Greene Espel attorneys Caitlinrose Fisher and Virginia McCalmont recently published an article in the Eighth Circuit Bar Association’s newsletter titled One Strike and Your Amicus Is Out: The uncertainty of FRAP 29’s recent amendment. The article analyzed the implications of the United States Court of Appeals for the Fifth Circuit’s decision to strike an amicus brief in State of Texas v. United States of America, a high-profile case concerning the validity of the Affordable Care Act. In that case, the Fifth Circuit struck an amicus brief filed by a Gibson Dunn attorney and former Acting Associate Attorney General, Stuary Delery, invoking the newly-amended Federal Rule of Civil Procedure 29.

Here are 3 takeaways from the article:

  1. As of December 2018, federal appellate courts “may prohibit the filing of or may strike an amicus brief that would result in a judge’s disqualification.” Fed. R. Civ. P. 29(a)(2). As the Fifth Circuit’s order in State of Texas v. United States of America demonstrates, appellate courts may invoke this rule after briefs have been filed, without providing the factual basis for the strike, and even if the disqualification likely relates to a judge that is not scheduled to hear the given case.

  1. Amended Rule 29 does not address the standards for when an amicus brief requires a judge’s disqualification. Those standards, codified in 28 U.S.C. § 455, broadly require disqualification in “any proceeding in which [the judge’s] impartiality might reasonably be questioned,” among other circumstances. Quite simply, it will in many instances be impossible to determine before filing an amicus brief whether an appellate judge may be disqualified from considering the arguments of a given amici.

  1. Given Rule 29’s broad authority to strike briefs, and the difficulty of determining whether and when an appellate court will strike an amicus brief, attorneys preparing amicus briefs in federal appellate proceedings should advise their clients about Rule 29 and the possibility that any amicus brief will be struck, long after it has been prepared and filed. Attorneys should question whether counsel, a law firm, or the amici itself is likely to give rise a potential judicial disqualification. Attorneys should also consider developing contingency plans with clients in the case of a strike – such as having different counsel file an amended amicus brief.

Caitlinrose Fisher practices Government and Constitutional Litigation, bringing an in-depth knowledge of and experience with the constitutionality of state and federal laws, and the federal appeals process having clerked for Judge Diana Murphy of the United States Court of Appeals for the Eighth Circuit Court of Appeals and Chief Judge Sidney R. Thomas of the United States Court of Appeals for the Ninth Circuit.

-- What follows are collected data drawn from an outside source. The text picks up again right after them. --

-- ==== Sys2Proof/Machine/Atomics.lean ====
section
/-!
DEFINITION. Atomics (R237), update-only atomics (R238), versioned operations (R239, R240), signal objects (R266, R267),
and what these do on host-owned pages (R421).
-/

namespace Sys2Proof.Machine

open Sys2Proof

/-- An atomic or a home-monitored wait on a pinned page is never performed: the protection trap, and an entry to the page's service
core (R421). -/
def State.pinned (s : State) (ea : Nat) : Out :=
  let d := dieOfCore s.focus
  let n := s.nsvc d
  let s1 := if n = 0 then s else s.postService d (s.svcCore d (pageOf ea % n)) 2 0 (BitVec.ofNat 64 (pageOf ea * 65536))
  s1.trapped (Trap.protection ea)

/-- The address of an operation performed at a home: alignment (detail 2), the checks of R75 on the pointer, the rights (R76).
Where `spad` is clear, core-local space raises the protection trap. -/
def State.homeAddr (s : State) (p : Word) (n : Nat) (need : Need) (spad : Bool) (k : State → Nat → Out) : Out :=
  let ea := ptrAddr p
  if ea % n ≠ 0 then s.trapped (Trap.illegal 2)
  else s.densePtr p 0 n (fun s ea =>
    if topByte ea = 0xFF && !spad then s.trapped (Trap.protection ea)
    else s.checked need [(ea, n)] none (fun s => k s ea))

/-- The bytes of an operation that the alias rule holds back: its context is not ready until no stream and no held entry covers
them (R240). -/
def State.unaliased (s : State) (ea n : Nat) (k : State → Out) : Out :=
  if s.core.aliased (bytesAt ea n) then .next (s.wait .busy) else k s

/-- The homing fields of a translated address known and its page resident, or a wait for them (R306); a pinned page is refused (R421).
(DEDUCED, log 17) -/
def State.homed (s : State) (kind ea : Nat) (k : State → Option Leaf → Out) : Out :=
  if !isTranslated ea then (if topByte ea = 0xFE && paHost (ea % 2 ^ 48) then s.pinned ea else k s none)
  else
    match s.hint s.focus ea with
    | none => s.pend kind (.query ea ea)
    | some l =>
      if l.ho && l.pin then s.pinned ea
      else if !l.v || l.migratable then s.pend kind (.home ea [] ea)
      else k s (some l)

/-- An operation performed at the home of an address as one step: `k` gets the home slice and the line. A home that cannot serve it
makes the context wait as a miss does (R308). -/
def State.atHome (s : State) (kind ea : Nat) (k : State → Nat → L2Line → Out) : Out :=
  match s.homeLine (dieOfCore s.focus) ea (s.hint s.focus ea) with
  | (.line slice l leaf, s1) => k (s1.countAccess slice ea (dieOfCore s.focus) leaf) slice l
  | (.remote _ _, _) => s.pinned ea
  | _ => s.pend kind (.home ea [] ea)

/-- The result of an atomic: `d` gets the old value, sign-extended, and the instruction is complete (R237). -/
def State.amoResult (s : State) (d : Reg) (n v : Nat) : State := (s.setG d (BitVec.ofInt 64 (signExt v (8 * n)))).finish 4

/-- What an atomic writes for the old value `v`, if it writes (R237). -/
def amoWrite (op n v y c : Nat) : Option Nat :=
  if op = 9 && v != c then none else some (amoNew op (8 * n) v y)

/-- An atomic on the scratchpad (R237). -/
def State.amoSpad (s : State) (op n ea y c : Nat) (k : State → Nat → Out) : Out :=
  let off := ea % 2 ^ 48
  if s.core.spadBad off n then s.trapped (Trap.poison ea)
  else
    let v := fromBytesLE (s.core.getSpad off n)
    match amoWrite op n v y c with
    | some w => k (s.storeSpad s.focus off (bytesLE n w)) v
    | none => k s v

/-- An atomic at the home of its line, as one indivisible step (R237). -/
def State.amoHome (s : State) (op n ea y c : Nat) (k : State → Nat → Out) : Out :=
  (s.yieldWords s.focus ea n).atHome 1 ea (fun s slice l =>
    let off := ea % 64
    if l.poisoned off n then s.trapped (Trap.poison ea)
    else
      let v := fromBytesLE (l.bytes off n)
      match amoWrite op n v y c with
      | some w => k (s.homeStore slice (ea / 64) l off (bytesLE n w)) v
      | none => k s v)

/-- Does an ordering release, or acquire (R237)? -/
def orderReleases (o : Order) : Bool := o == .rel || o == .ar
/-- Does an ordering acquire (R237)? -/
def orderAcquires (o : Order) : Bool := o == .acq || o == .ar

/-- `amo.op` (R237). -/
def State.amo (s : State) (op : Nat) (w : Bool) (o : Order) (sc : Scope) (d a b : Reg) : Out :=
  let n := if w then 4 else 8
  let p := s.g a
  let y := (s.g b).toNat % 2 ^ (8 * n)
  let c := (s.ctx.getOx 0).toNat % 2 ^ (8 * n)
  s.homeAddr p n (Need.both (ptrCode p ≠ 0)) true (fun s ea =>
    let done (s : State) (v : Nat) : Out :=
      .next ((if orderAcquires o then s.acquire s.focus sc else s).amoResult d n v)
    let go (s : State) : Out := if isSpad ea then s.amoSpad op n ea y c done else s.amoHome op n ea y c done
    let ordered (s : State) : Out := if orderReleases o then s.releaseThen sc go else go s
    s.unaliased ea n (fun s => if isSpad ea then ordered s else s.homed 1 ea (fun s _ => ordered s)))

/-- The partials that an update-only atomic meets on its words: one of its own op and width to fold into, or others (R238). -/
def Core.partialAt (c : Core) (w n op : Nat) : Option Partial :=
  match tabFind c.partials w with
  | some p => if p.op = op ∧ p.width = n then some p else none
  | none => none

/-- Does a core hold another partial on the words of an update? -/
def Core.partialClash (c : Core) (w n op : Nat) : Bool :=
  (c.partialAt w n op).isNone && c.partials.any (fun p => decide (p.1 < w + n / 4) && decide (w < p.1 + p.2.width / 4))

/-- A partial taken into an L1 that holds the line update-only, folded where one of its op and width is there (R238). -/
def State.takePartial (s : State) (o w n op y : Nat) : State :=
  let s1 := (if (s.coreAt o).partialClash w n op then s.sendPartials o (w / 16) else s).makeRoom o (w / 16)
  s1.onCore o (fun c =>
    let v := match c.partialAt w n op with
      | some p => amoNew op (8 * n) (p.val.toNat % 2 ^ (8 * n)) y
      | none => y
    { c with partials := tabPut c.partials w { op := op, width := n, val := BitVec.ofNat 64 v } })

/-- `amoupd.op` (R238): on the scratchpad at once, elsewhere held as a partial after the home's grant. (DESIGN CHOICE, log 28) -/
def State.amoupd (s : State) (op : Nat) (w : Bool) (a b : Reg) : Out :=
  let n := if w then 4 else 8
  let p := s.g a
  let y := (s.g b).toNat % 2 ^ (8 * n)
  s.homeAddr p n (Need.both (ptrCode p ≠ 0)) true (fun s ea =>
    s.unaliased ea n (fun s => if isSpad ea then s.amoSpad op n ea y 0 (fun s _ => .next (s.finish 4)) else s.homed 1 ea (fun s _ =>
      let o := s.l1Owner s.focus (ea / 64)
      let take (s : State) : Out := .next ((s.takePartial o (ea / 4) n op y).finish 4)
      if !((s.coreAt o).partialsOn (ea / 64)).isEmpty then take s
      else s.atHome 1 ea (fun s _ _ => take (s.grantUpdateOnly (ea / 64))))))

/-- The attribute that a versioned operation needs: the page's VER, or HBM4E behind the physical window (R239). -/
def State.versioned (s : State) (p : Word) (write : Bool) (k : State → Nat → Out) : Out :=
  let need := if write then Need.store (ptrCode p ≠ 0) else Need.load (ptrCode p ≠ 0)
  s.homeAddr p 8 need false (fun s ea =>
    if topByte ea = 0xFE && !paHbm (ea % 2 ^ 48) && !paHost (ea % 2 ^ 48) then s.trapped (Trap.protection ea)
    else s.homed (if write then 1 else 0) ea (fun s leaf =>
      match leaf with
      | some l => if l.ver then k s ea else s.trapped (Trap.protection ea)
      | none => k s ea))

/-- A version waiter whose number is reached is answered with the doubleword and acquires at its scope (R239). -/
def State.answerVersion (s : State) (key : Nat) (l : L2Line) : State :=
  s.monitors.foldl (fun (a : State) m =>
    if !m.isVersion || m.va / 64 != key || l.ver.toNat < m.n then a else
    let b := { a with monitors := a.monitors.filter (fun x => x != m) }
    let waits := match (b.ctxAt m.core m.ctx).wait with
      | some w => w.why == .version m.va m.n
      | none => false
    if !waits then b
    else if l.poisoned (m.va % 64) 8 then b.trapWaiting m.core m.ctx (Trap.poison m.va)
    else (b.acquire m.core m.sc).answer m.core m.ctx (some (BitVec.ofNat 64 (fromBytesLE (l.bytes (m.va % 64) 8))))) s

/-- `stv` (R239). -/
def execStv (z : Scope) (a b : Reg) (s : State) : Out :=
  let p := s.g a
  let v := s.g b
  s.versioned p true (fun s ea => s.unaliased ea 8 (fun s => s.releaseThen z (fun s =>
    (s.yieldWords s.focus ea 8).atHome 1 ea (fun s slice l =>
      let full := l.ver == BitVec.allOnes 32
      let s1 := if full then s.logCore s.focus 0x0A ea 0 else s
      let s2 := if l.poisoned (ea % 64) 8 then s1.logCore s1.focus 0x02 ea 0 else s1
      let l1 := { l with ver := if full then l.ver else l.ver + 1, verDirty := true }
      let s3 := s2.homeStore slice (ea / 64) l1 (ea % 64) (bytesLE 8 v.toNat)
      .next ((s3.answerVersion (ea / 64) (l1.put (ea % 64) (bytesLE 8 v.toNat))).finish 4)))))

/-- A monitor for the executing context; it keeps one at most. -/
def State.addMonitor (s : State) (m : Monitor) : State :=
  { s with monitors := s.monitors.filter (fun x => !(x.core == m.core && x.ctx == m.ctx)) ++ [m] }

/-- `ldv` (R239): bits [63:32] of the number must be zero. -/
def execLdv (z : Scope) (d a b : Reg) (s : State) : Out :=
  let n := (s.g b).toNat
  if 2 ^ 32 ≤ n then s.trapped (Trap.illegal 1)
  else s.versioned (s.g a) false (fun s ea => s.unaliased ea 8 (fun s =>
    (s.yieldWords s.focus ea 8).atHome 0 ea (fun s _ l =>
      if n ≤ l.ver.toNat then
        if l.poisoned (ea % 64) 8 then s.trapped (Trap.poison ea)
        else .next (((s.acquire s.focus z).setG d (BitVec.ofNat 64 (fromBytesLE (l.bytes (ea % 64) 8)))).finish 4)
      else .next ((s.addMonitor { isVersion := true, va := ea, n := n, thr := 0, core := s.focus, ctx := s.curCtx, sc := z }).wait
        (.version ea n)))))

/-- `vers` (R239). -/
def execVers (d a : Reg) (s : State) : Out :=
  s.versioned (s.g a) false (fun s ea => s.atHome 0 ea (fun s _ l => .next ((s.setG d (l.ver.setWidth 64)).finish 4)))

/-- `reclaim` (R239): the version becomes 0 and no waiter wakes. -/
def execReclaim (a : Reg) (s : State) : Out :=
  s.versioned (s.g a) true (fun s ea => s.atHome 1 ea (fun s slice l =>
    .next ((s.setSliceLine slice (ea / 64) { l with ver := 0, verDirty := true }).finish 4)))

/-- `sigwait` (R266). (DEDUCED, log 31) -/
def execSigwait (d a b : Reg) (s : State) : Out :=
  let thr := s.g b
  let p := s.g a
  s.homeAddr p 8 (Need.load (ptrCode p ≠ 0)) false (fun s ea => s.homed 0 ea (fun s _ =>
    (s.yieldWords s.focus ea 8).atHome 0 ea (fun s _ l =>
      let v : Word := BitVec.ofNat 64 (fromBytesLE (l.bytes (ea % 64) 8))
      if l.poisoned (ea % 64) 8 then s.trapped (Trap.poison ea)
      else if v.toInt ≤ thr.toInt then .next (((s.acquire s.focus .system).setG d v).finish 4)
      else .next ((s.addMonitor { isVersion := false, va := ea, n := 0, thr := thr, core := s.focus, ctx := s.curCtx, sc := .system }).wait
        (.signal ea thr)))))

/-- A signal object decremented in its line at its home; its monitors answer (R267). -/
def State.decrementLine (s : State) (slice ea : Nat) (l : L2Line) (amount : Word) : State :=
  let v : Word := BitVec.ofNat 64 (fromBytesLE (l.bytes (ea % 64) 8))
  s.homeStore slice (ea / 64) l (ea % 64) (bytesLE 8 (v - amount).toNat)

/-- `sigdec` (R267). -/
def execSigdec (a b : Reg) (s : State) : Out :=
  let amount := s.g b
  let p := s.g a
  s.homeAddr p 8 (Need.both (ptrCode p ≠ 0)) false (fun s ea => s.unaliased ea 8 (fun s => s.homed 1 ea (fun s _ =>
    s.releaseThen .system (fun s => (s.yieldWords s.focus ea 8).atHome 1 ea (fun s slice l =>
      if l.poisoned (ea % 64) 8 then s.trapped (Trap.poison ea)
      else .next ((s.decrementLine slice ea l amount).finish 4))))))

/-- `amo.add` (R237). -/
def execAmoAdd (w : Bool) (o : Order) (z : Scope) (d a b : Reg) (s : State) : Out := s.amo 0 w o z d a b
/-- `amo.min` (R237). -/
def execAmoMin (w : Bool) (o : Order) (z : Scope) (d a b : Reg) (s : State) : Out := s.amo 1 w o z d a b
/-- `amo.max` (R237). -/
def execAmoMax (w : Bool) (o : Order) (z : Scope) (d a b : Reg) (s : State) : Out := s.amo 2 w o z d a b
/-- `amo.minn` (R237). -/
def execAmoMinn (w : Bool) (o : Order) (z : Scope) (d a b : Reg) (s : State) : Out := s.amo 3 w o z d a b
/-- `amo.maxn` (R237). -/
def execAmoMaxn (w : Bool) (o : Order) (z : Scope) (d a b : Reg) (s : State) : Out := s.amo 4 w o z d a b
/-- `amo.and` (R237). -/
def execAmoAnd (w : Bool) (o : Order) (z : Scope) (d a b : Reg) (s : State) : Out := s.amo 5 w o z d a b
/-- `amo.or` (R237). -/
def execAmoOr (w : Bool) (o : Order) (z : Scope) (d a b : Reg) (s : State) : Out := s.amo 6 w o z d a b
/-- `amo.xor` (R237). -/
def execAmoXor (w : Bool) (o : Order) (z : Scope) (d a b : Reg) (s : State) : Out := s.amo 7 w o z d a b
/-- `amo.swap` (R237). -/
def execAmoSwap (w : Bool) (o : Order) (z : Scope) (d a b : Reg) (s : State) : Out := s.amo 8 w o z d a b
/-- `amo.cas` (R237). -/
def execAmoCas (w : Bool) (o : Order) (z : Scope) (d a b : Reg) (s : State) : Out := s.amo 9 w o z d a b
/-- `amoupd.add` (R238). -/
def execAmoupdAdd (w : Bool) (a b : Reg) (s : State) : Out := s.amoupd 0 w a b
/-- `amoupd.min` (R238). -/
def execAmoupdMin (w : Bool) (a b : Reg) (s : State) : Out := s.amoupd 1 w a b
/-- `amoupd.max` (R238). -/
def execAmoupdMax (w : Bool) (a b : Reg) (s : State) : Out := s.amoupd 2 w a b
/-- `amoupd.and` (R238). -/
def execAmoupdAnd (w : Bool) (a b : Reg) (s : State) : Out := s.amoupd 5 w a b
/-- `amoupd.or` (R238). -/
def execAmoupdOr (w : Bool) (a b : Reg) (s : State) : Out := s.amoupd 6 w a b
/-- `amoupd.xor` (R238). -/
def execAmoupdXor (w : Bool) (a b : Reg) (s : State) : Out := s.amoupd 7 w a b

end Sys2Proof.Machine
end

Virginia McCalmont helps public and private-sector clients craft effective strategies that resolve disputes. To do so, she draws on her extensive experience with the court system through a federal appellate clerkship with Judge Diana Murphy of the United States Court of Appeals for the Eighth Circuit and a federal district court clerkship with Judge Janet Hall of the United States District Court for the District of Connecticut.